Aim of the task –
Every line in the entries where "holdBy" is found should be copied.

*** Opening of Data under study ***

theorem wit_LanesAndWavelengths :
    (let s := portIs { state := 2, waves := [(0, { state := 3, lane := some 0, dealt := true, mode := 3, bias := 80 })] }
     (∀ k, k < 18 → ((s.port 0).wave k).state = 3 → min ((List.replicate 18 89).getD k 0) 255 < (s.portRec 0).spareBiasPct) ∧
      ((s.port 0).wave 0).state = 3 ∧ 300 ≤ 300 ∧ s.portUp 0 = true ∧ 25 < 26) ∧
    (let s := portIs { state := 2, waves := [(0, { state := 3, lane := some 0, txMargin := 3 }), (16, { state := 1, replaces := some 0 })] }
     ((s.port 0).wave 16).replaces = some 0 ∧ ((s.port 0).wave 16).state = 1 ∧
      ((s.portRec 0).spareMarginDb : Int) + 10 ≤ 30 ∧ ((s.port 0).wave 0).txMargin + 10 ≤ 30 ∧
      (19 : Int) < (s.portRec 0).spareMarginDb) ∧
    (let s := portIs { state := 2, waves := [(0, { rxMode := 3 }), (1, { state := 4, holdBy := [1], holdAt := 19990000000 })] }
     ((s.port 0).wave 0).rxMode ≠ 0 ∧ ((s.port 0).wave 0).rxMargin ≠ -128 ∧ ((s.port 0).wave 1).state = 4 ∧
      ((s.port 0).wave 1).holdBy = [1] ∧ 5 ≤ 5 ∧ 100 ≤ 100 ∧ ((s.port 0).wave 1).dealt = false ∧
      ((s.port 0).wave 1).holdAt + 10000000 ≤ s.now ∧ beingReplaced (s.port 0) 1 = false ∧ spareLeft s 0 = true) ∧
    (let s := portIs { state := 2, waves := [(1, { state := 4, holdBy := [2], holdAt := 19990000000 }), (16, { state := 6 }), (17, { state := 6 })] }
     ((s.port 0).wave 1).state = 4 ∧ ((s.port 0).wave 1).holdBy ≠ [] ∧ ((s.port 0).wave 1).dealt = false ∧
      ((s.port 0).wave 1).holdAt + 10000000 ≤ s.now ∧ beingReplaced (s.port 0) 1 = false ∧ spareLeft s 0 = false) ∧
    (let x : Wave := { state := 3, lane := some 15, dealt := true, mode := 3, lowAt := some 19999000000 }
     let s := portIs { state := 2, waves := [(15, x), (16, { state := 6 }), (17, { state := 6 })] }
     (s.port 0).carrying.find? (fun w => w.2.lane == some 15 && w.2.state == 3) = some (15, x) ∧
      19999000000 + 1000000 ≤ s.now ∧
      beingReplaced (s.port 0) 15 = false ∧ freeSpare s 0 = none ∧ 1 < x.mode) ∧
    (∀ c ∈ [true, false],
     let s := portIs { state := 2, codeword := 512, changes := [{ kind := 3, lane := 1, wave := 1, mode := 3, point := 512, id := 0, confirmed := c }], waves := [(1, { state := 4, lane := some 1 })] }
     512 % 512 = 0 ∧ (s.port 0).codeword ≤ 512 ∧ s.portUp 0 = true ∧ ((s.port 0).wave 1).state = 4 ∧
      ((∀ c ∈ (s.port 0).changes, c.point ≤ 512 → c.confirmed = false) ↔ c = false)) := by
  decide +kernel

theorem wit_LanesAndWavelengths_changes :
    (let s := portIs { waves := [(0, { state := 5 }), (1, { state := 3, lane := some 1, dealt := true }), (2, { state := 4, lane := some 2 }), (16, { state := 2, replaces := some 1 })] }
     s.portUp 0 = false ∧ ((s.port 0).waves.map (fun w => w.1)).Nodup ∧ ((s.port 0).wave 1).dealt = true ∧
      ((s.port 0).wave 2).state = 4 ∧ ((s.port 0).wave 2).holdBy = [] ∧
      ((s.port 0).wave 0).state = 5 ∧ ((s.port 0).wave 0).state ≠ 6 ∧ ((s.port 0).wave 16).state = 2 ∧
      ((s.port 0).wave 16).replaces = some 1 ∧ 1 ≠ 16) ∧
    (let s := portIs { state := 2, waves := (List.range 5).map (fun k => (k, { state := 3, lane := some k, dealt := true })) }
     s.portUp 0 = true ∧ 5 ≤ (s.port 0).lanes ∧ ((s.port 0).waves.map (fun w => w.1)).Nodup ∧
      ((s.port 0).wave 4).dealt = true) := by decide +kernel

/-- A training that finds 7 effective bits everywhere. -/
def trained (failed : Option (Fin 6)) : TrainObs where
  failed := failed
  partnerVer := 0x12
  txEnob64 := List.replicate 18 112
  txEnob32 := List.replicate 18 112
  rxModes := List.replicate 18 3
  rxEnob := List.replicate 18 112
  monL := List.replicate 18 0
  monC := List.replicate 18 0
  monM := List.replicate 18 0
  monR := List.replicate 18 0
  farR := List.replicate 18 0
  rttNs := 100

theorem wit_PortsTrainAndGoDown :
    ((up.port 0).enable = true ∧ up.portUp 0 = false ∧ (trained (some 5)).failed = some 5 ∧ (trained none).failed = none) ∧
    (∀ o ∈ [trained none, { trained none with txEnob64 := [112, 112, 112], txEnob32 := [112, 112, 112] }],
      (((List.range 18).filter (fun k => (trainLane up 0).any (fun x => x.2 == k) &&
        chooseMode (up.portRec 0) 0x12#8 (o.txEnob64.getD k 0) (o.txEnob32.getD k 0) != 0)).length =
        if o = trained none then 16 else 3) ∧ o.failed = none) ∧
    ((up.port 0).state = 0 ∧ (up.port 0).downAt + 100000000 ≤ up.now) ∧
    (let s := portIs { state := 3, enable := false, lastLcf := 19999000000 }
     s.portUp 0 = true ∧ (s.port 0).lanes < 4 ∧ (s.port 0).enable = false ∧ (s.port 0).lastLcf + 1000000 ≤ s.now) ∧
    (let s := portIs { state := 2, lastLcf := 19999000001 }
     s.portUp 0 = true ∧ s.now < (s.port 0).lastLcf + 1000000) ∧
    (let x : Wave := { state := 3, lane := some 0, dealt := true, mode := 1 }
     let s := portIs { state := 2, version := 0x12, waves := [(0, x)] }
     s.portUp 0 = true ∧ (s.port 0).carrying = [(0, x)] ∧ x.mode < (s.portRec 0).modeMax ∧
      ((s.port 0).waves.map (fun w => w.1)).Nodup ∧
      chooseMode (s.portRec 0) (s.port 0).version ((List.replicate 18 112).getD 0 0) ((List.replicate 18 112).getD 0 0) = 3) ∧
    (let s := portIs { state := 2, waves := [(0, { state := 3, lane := some 0, dealt := true, mode := 3 })] }
     s.portUp 0 = true ∧ ∀ x ∈ (s.port 0).carrying, x.2.state = 3 → (s.portRec 0).modeMax ≤ x.2.mode) ∧
    (portIs { enable := false }).portUp 0 = false ∧ ((portIs { enable := false }).port 0).enable = false ∧
    (0#64).extractLsb' 32 16 = 0#16 ∧ (0x100000000#64).extractLsb' 32 16 ≠ 0#16 ∧ (up.port 0).injCount < 65536 ∧
    (up.port 0).injMask < 32 ∧ (up.port 0).injKind < 4 := by decide +kernel

theorem wit_PortsTrainAndGoDown_retrain :
    let s := portIs { state := 2, version := 0x12, waves := (List.range 4).map (fun k => (k, { state := 3, lane := some k, dealt := true, mode := 3 })), retry := [(9, flit)] }
    s.portUp 0 = true ∧ 4 ≤ (s.port 0).lanes ∧ ((s.port 0).waves.map (fun w => w.1)).Nodup ∧
    (trained none).failed = none ∧ (trained (some 0)).failed ≠ none ∧
    (∀ x ∈ (s.port 0).carrying, chooseMode (s.portRec 0) (s.port 0).version ((trained none).txEnob64.getD x.1 0)
      ((trained none).txEnob32.getD x.1 0) ≠ 0) := by decide +kernel

/-! ### Witnesses: agreement, counters, tiers and flash -/

/-- A round sequence of an item. -/
def roundIs (i : CinchItem) (round : Nat) (start : Nat) : Round where
  item := i
  start := start
  round := round
  cause := 4
  reports := []
  proposed := none
  accepts := []
  accepted := none
  decided := none
  deciding := true

/-- Module 1 of rack 0, with round sequences. -/
def rackWith (rs : List Round) : State :=
  modFap (fun a => { a with rounds := rs }) (modCol (fun c => { c with coord := { valid := true, x := 1 } }) up)

/-- A message. -/
def msg (i : CinchItem) (round sender : Nat) (body : CinchBody) : CinchMsg where
  item := i
  round := round
  cause := 4
  sender := sender
  fp := 8
  body := body

theorem wit_CinchRounds :
    (coll.group 0 3 = some grp ∧ grp.fp ≠ (msg (.group 0 3 4) 0 1 (.call 1)).fp ∧ coll.group 0 2 = none) ∧
    (let s := rackWith [roundIs .rack 0 20000000000]
     let r := roundIs .rack 0 20000000000
     s.roundOf .rack = some r ∧ (∀ x ∈ s.fap.rounds, x.item = .rack → x.decided = none) ∧ r.decided = none ∧
      r.proposed = none ∧ coordinates s .rack r.round = false ∧
      coordinatorOf s .rack (msg .rack 0 0 (.proposalRack default)).round = some 0 ∧ r.round ≤ 0 ∧
      isProposal (msg .rack 0 0 (.proposalRack default)).body = true ∧ takesPart s .rack = true ∧
      s.col.streams = [] ∧ s.col.colls = []) ∧
    (let s := rackWith []
     s.fap.rounds = [] ∧ takesPart s .rack = true ∧ coordinatorOf s .rack 0 = some 0 ∧ coordinates s .rack 0 = false) ∧
    takesPart up .rack = false ∧
    (let r := { roundIs .rack 1 20000000000 with proposed := some (.proposalRack default) }
     let s := rackWith [r]
     s.roundOf .rack = some r ∧ r.round = (msg .rack 1 0 .accept).round ∧ r.proposed ≠ none ∧
      (msg .rack 1 0 .accept).sender ∈ participants s .rack ∧ r.accepts.length + 1 < quorum s .rack) ∧
    (let r := { roundIs .rack 0 20000000000 with decided := some (.proposalRack default) }
     (rackWith [r]).roundOf .rack = some r ∧ r.decided = some (.proposalRack default)) ∧
    (let s := modFap (fun a => { a with suspect := true }) (rackWith [])
     s.fap.suspect = true ∧ s.node ≠ none ∧ s.fap.drainAt = none ∧ s.fap.drainState ≠ 1) ∧
    (let s := modFap (fun a => { a with drainAt := some 10000000001 }) up
     s.fap.drainAt = some 10000000001 ∧ s.now < 10000000001 + 10000000000) ∧
    (modFap (fun a => { a with drainState := 1 }) up).fap.drainState = 1 := by
  refine ⟨?_, ?_, ?_, ?_, ?_, ?_, ?_, ?_, ?_⟩ <;> decide +kernel

/-- A proposal that a group goes on without rank 1. -/
def goOn : GroupProposal := { outcome := 2, feeder := none, set := [0], removed := [1] }

theorem wit_CinchRounds_group :
    let i : CinchItem := .group 0 3 4
    let r := roundIs i 0 20000000000
    let s := modFap (fun a => { a with rounds := [r] }) coll
    let m := { msg i 0 1 (.proposalGroup goOn) with fp := 9 }
    s.group 0 3 = some grp ∧ grp.fp = m.fp ∧ s.roundOf m.item = some r ∧ r.decided = none ∧
    takesPart s m.item = true ∧ ¬ grp.rank ∈ grp.removed ∧ ¬ grp.rank ∈ goOn.removed ∧ s.collOf 0 3 4 = none := by
  decide +kernel

theorem wit_CinchRounds_times :
    (∀ t ∈ [(0, 0), (0, 599999), (0, 600000), (0, 600001), (0, 999999), (0, 1000000), (0, 1199999), (0, 1200000), (3, 4800000)],
      let r := roundIs .rack t.1 (20000000000 - t.2)
      let s := rackWith [r]
      s.roundOf .rack = some r ∧ r.decided = none ∧
      (t.2 = 0 ∨ t.2 = 599999 → s.now < r.begin_ + 600000 ∧ s.now < r.begin_ + 1000000) ∧
      (t.2 = 600000 → r.begin_ + 600000 ≤ s.now ∧ s.now < r.begin_ + 1000000) ∧
      (t.2 = 600001 → r.begin_ + 600000 < s.now) ∧
      (t.2 = 999999 → r.begin_ + 600000 ≤ s.now ∧ s.now < r.begin_ + 1000000) ∧
      (t.2 = 1000000 → r.begin_ + 1000000 ≤ s.now) ∧
      (t.2 = 1199999 → s.now < r.start + 1200000 * (r.round + 1)) ∧
      (t.2 = 1200000 → r.start + 1200000 * (r.round + 1) ≤ s.now ∧ r.round < 3) ∧
      (t.2 = 4800000 → r.start + 1200000 * (r.round + 1) ≤ s.now ∧ 3 ≤ r.round)) := by decide +kernel

theorem wit_CountersClearAndCapture :
    ((0 : Nat) < 8 ∧ (1#8).getLsbD 0 = true ∧ 256 ∈ up.stallEngines 0 ∧
      (∀ k ∈ [256, 520], ((List.range 16).map (fun j => tabGet 0 (tabGet {} up.cnt.stall k).counts j)).sum +
        (tabGet {} up.cnt.stall k).unsettled ≤ stallUnit * (tabGet {} up.cnt.stall k).elapsed k up.now)) ∧
    520 ≤ 543 ∧ 543 < 544 ∧ ¬ 300 ∈ up.stallEngines 0 ∧ 543 ∈ stallKeys ∧
    ((up.now + 10) / 1000 = up.now / 1000) ∧
    (let s := modClk (fun c => { c with time := 20000000990 }) up
     (s.now + 10) / 1000 ≠ s.now / 1000) := by decide +kernel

*** Close of Data under study ***

Reply –
    (let s := portIs { state := 2, waves := [(0, { rxMode := 3 }), (1, { state := 4, holdBy := [1], holdAt := 19990000000 })] }
      ((s.port 0).wave 1).holdBy = [1] ∧ 5 ≤ 5 ∧ 100 ≤ 100 ∧ ((s.port 0).wave 1).dealt = false ∧
    (let s := portIs { state := 2, waves := [(1, { state := 4, holdBy := [2], holdAt := 19990000000 }), (16, { state := 6 }), (17, { state := 6 })] }
     ((s.port 0).wave 1).state = 4 ∧ ((s.port 0).wave 1).holdBy ≠ [] ∧ ((s.port 0).wave 1).dealt = false ∧
      ((s.port 0).wave 2).state = 4 ∧ ((s.port 0).wave 2).holdBy = [] ∧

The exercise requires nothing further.